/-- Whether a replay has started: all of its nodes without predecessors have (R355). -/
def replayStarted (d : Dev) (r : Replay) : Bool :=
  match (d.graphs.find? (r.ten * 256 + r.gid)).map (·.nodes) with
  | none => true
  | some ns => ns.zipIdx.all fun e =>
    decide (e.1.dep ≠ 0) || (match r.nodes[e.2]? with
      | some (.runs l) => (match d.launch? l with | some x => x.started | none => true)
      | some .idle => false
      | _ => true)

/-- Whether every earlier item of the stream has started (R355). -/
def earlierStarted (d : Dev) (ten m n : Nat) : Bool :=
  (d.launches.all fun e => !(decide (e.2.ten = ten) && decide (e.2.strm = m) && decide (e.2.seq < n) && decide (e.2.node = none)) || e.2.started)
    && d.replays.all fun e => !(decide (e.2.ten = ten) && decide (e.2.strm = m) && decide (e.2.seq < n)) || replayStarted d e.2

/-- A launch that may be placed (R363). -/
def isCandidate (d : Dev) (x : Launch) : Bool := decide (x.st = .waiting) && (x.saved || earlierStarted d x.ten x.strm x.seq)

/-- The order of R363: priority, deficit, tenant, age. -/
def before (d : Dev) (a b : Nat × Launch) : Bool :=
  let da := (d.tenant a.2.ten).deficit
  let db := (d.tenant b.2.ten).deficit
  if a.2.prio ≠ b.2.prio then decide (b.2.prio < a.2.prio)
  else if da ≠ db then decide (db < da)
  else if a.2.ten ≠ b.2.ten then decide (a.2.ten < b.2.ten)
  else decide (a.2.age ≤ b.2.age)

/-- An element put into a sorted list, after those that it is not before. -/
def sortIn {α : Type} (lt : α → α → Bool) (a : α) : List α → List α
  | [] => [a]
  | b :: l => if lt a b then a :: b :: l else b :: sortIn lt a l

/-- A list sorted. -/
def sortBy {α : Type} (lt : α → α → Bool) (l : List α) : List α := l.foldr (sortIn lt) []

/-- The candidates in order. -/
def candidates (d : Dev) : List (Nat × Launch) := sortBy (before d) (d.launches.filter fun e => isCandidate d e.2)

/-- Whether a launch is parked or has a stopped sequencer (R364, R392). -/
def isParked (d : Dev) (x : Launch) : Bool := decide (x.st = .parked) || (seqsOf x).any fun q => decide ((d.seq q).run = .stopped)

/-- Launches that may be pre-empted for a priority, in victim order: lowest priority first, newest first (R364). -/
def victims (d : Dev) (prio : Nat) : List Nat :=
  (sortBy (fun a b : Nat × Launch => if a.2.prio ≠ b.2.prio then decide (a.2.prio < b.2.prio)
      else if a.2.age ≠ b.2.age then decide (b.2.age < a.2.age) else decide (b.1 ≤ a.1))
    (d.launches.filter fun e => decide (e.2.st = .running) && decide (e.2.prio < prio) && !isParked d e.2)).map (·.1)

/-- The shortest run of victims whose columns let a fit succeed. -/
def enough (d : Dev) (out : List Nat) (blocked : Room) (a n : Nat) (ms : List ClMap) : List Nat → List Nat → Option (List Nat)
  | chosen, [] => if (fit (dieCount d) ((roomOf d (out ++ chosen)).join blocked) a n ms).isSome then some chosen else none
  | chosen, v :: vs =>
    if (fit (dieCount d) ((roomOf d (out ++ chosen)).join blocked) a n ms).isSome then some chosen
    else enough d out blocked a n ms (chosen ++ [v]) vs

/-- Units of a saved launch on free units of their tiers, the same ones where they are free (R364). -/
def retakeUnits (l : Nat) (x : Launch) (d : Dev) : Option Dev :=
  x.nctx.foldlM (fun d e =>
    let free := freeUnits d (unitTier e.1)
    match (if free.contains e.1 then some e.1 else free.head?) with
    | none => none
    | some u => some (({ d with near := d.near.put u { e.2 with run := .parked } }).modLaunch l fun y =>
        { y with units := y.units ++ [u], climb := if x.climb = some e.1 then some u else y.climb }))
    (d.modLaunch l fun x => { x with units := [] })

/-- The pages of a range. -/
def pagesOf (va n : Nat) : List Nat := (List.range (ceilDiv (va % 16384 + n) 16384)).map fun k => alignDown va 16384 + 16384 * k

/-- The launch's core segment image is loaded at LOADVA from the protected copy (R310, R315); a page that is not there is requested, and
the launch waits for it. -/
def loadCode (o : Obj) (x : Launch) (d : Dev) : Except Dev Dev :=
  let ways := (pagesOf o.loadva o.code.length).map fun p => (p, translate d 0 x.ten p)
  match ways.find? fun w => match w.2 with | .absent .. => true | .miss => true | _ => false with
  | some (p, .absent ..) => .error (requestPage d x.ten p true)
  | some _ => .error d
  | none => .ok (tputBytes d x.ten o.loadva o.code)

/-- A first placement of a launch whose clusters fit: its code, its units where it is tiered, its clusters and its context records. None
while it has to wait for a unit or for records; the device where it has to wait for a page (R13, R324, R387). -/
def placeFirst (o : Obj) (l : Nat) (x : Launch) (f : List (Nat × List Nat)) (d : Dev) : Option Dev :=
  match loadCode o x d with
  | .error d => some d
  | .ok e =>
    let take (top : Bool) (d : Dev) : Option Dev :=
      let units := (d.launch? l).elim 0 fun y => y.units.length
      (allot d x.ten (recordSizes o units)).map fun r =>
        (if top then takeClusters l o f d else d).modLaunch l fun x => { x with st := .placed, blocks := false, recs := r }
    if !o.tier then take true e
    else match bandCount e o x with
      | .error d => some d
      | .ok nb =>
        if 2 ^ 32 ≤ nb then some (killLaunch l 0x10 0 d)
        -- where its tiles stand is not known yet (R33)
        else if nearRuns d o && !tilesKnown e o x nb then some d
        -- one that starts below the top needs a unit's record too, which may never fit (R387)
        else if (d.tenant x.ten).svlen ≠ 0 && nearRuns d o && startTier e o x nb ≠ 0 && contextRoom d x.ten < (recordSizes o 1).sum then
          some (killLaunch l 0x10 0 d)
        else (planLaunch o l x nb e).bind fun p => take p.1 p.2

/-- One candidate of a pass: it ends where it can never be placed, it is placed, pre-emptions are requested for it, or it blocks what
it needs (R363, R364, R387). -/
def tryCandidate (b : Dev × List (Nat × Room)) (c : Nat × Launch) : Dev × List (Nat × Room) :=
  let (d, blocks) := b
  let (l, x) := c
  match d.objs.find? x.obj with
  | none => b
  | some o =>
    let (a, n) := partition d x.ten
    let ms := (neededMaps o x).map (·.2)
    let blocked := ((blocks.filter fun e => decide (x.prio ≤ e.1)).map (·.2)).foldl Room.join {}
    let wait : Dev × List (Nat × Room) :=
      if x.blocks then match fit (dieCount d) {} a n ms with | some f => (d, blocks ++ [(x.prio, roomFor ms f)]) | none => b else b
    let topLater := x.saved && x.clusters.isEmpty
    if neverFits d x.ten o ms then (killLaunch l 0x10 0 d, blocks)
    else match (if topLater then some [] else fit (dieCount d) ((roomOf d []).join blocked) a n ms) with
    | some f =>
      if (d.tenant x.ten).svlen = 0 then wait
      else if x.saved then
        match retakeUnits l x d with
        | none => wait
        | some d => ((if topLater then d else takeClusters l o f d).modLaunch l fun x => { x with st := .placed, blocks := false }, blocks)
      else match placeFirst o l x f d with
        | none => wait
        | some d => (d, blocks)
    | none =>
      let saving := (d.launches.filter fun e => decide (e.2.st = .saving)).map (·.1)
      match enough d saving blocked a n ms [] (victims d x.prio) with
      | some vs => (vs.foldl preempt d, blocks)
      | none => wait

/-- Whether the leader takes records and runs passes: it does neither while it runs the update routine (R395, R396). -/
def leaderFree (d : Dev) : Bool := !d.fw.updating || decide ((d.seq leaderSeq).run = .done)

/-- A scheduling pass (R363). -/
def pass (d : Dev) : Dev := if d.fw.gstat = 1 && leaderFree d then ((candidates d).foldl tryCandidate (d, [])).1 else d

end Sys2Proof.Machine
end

TASK DETAILS »
Set down, word for word, only the lines running from the line with "else if x.saved then" to the last line of the listing above. Both of those lines belong in your answer.

SOLUTION FOR THIS PROBLEM »
      else if x.saved then
        match retakeUnits l x d with
        | none => wait
        | some d => ((if topLater then d else takeClusters l o f d).modLaunch l fun x => { x with st := .placed, blocks := false }, blocks)
      else match placeFirst o l x f d with
        | none => wait
        | some d => (d, blocks)
    | none =>
      let saving := (d.launches.filter fun e => decide (e.2.st = .saving)).map (·.1)
      match enough d saving blocked a n ms [] (victims d x.prio) with
      | some vs => (vs.foldl preempt d, blocks)
      | none => wait

/-- Whether the leader takes records and runs passes: it does neither while it runs the update routine (R395, R396). -/
def leaderFree (d : Dev) : Bool := !d.fw.updating || decide ((d.seq leaderSeq).run = .done)

/-- A scheduling pass (R363). -/
def pass (d : Dev) : Dev := if d.fw.gstat = 1 && leaderFree d then ((candidates d).foldl tryCandidate (d, [])).1 else d

end Sys2Proof.Machine
end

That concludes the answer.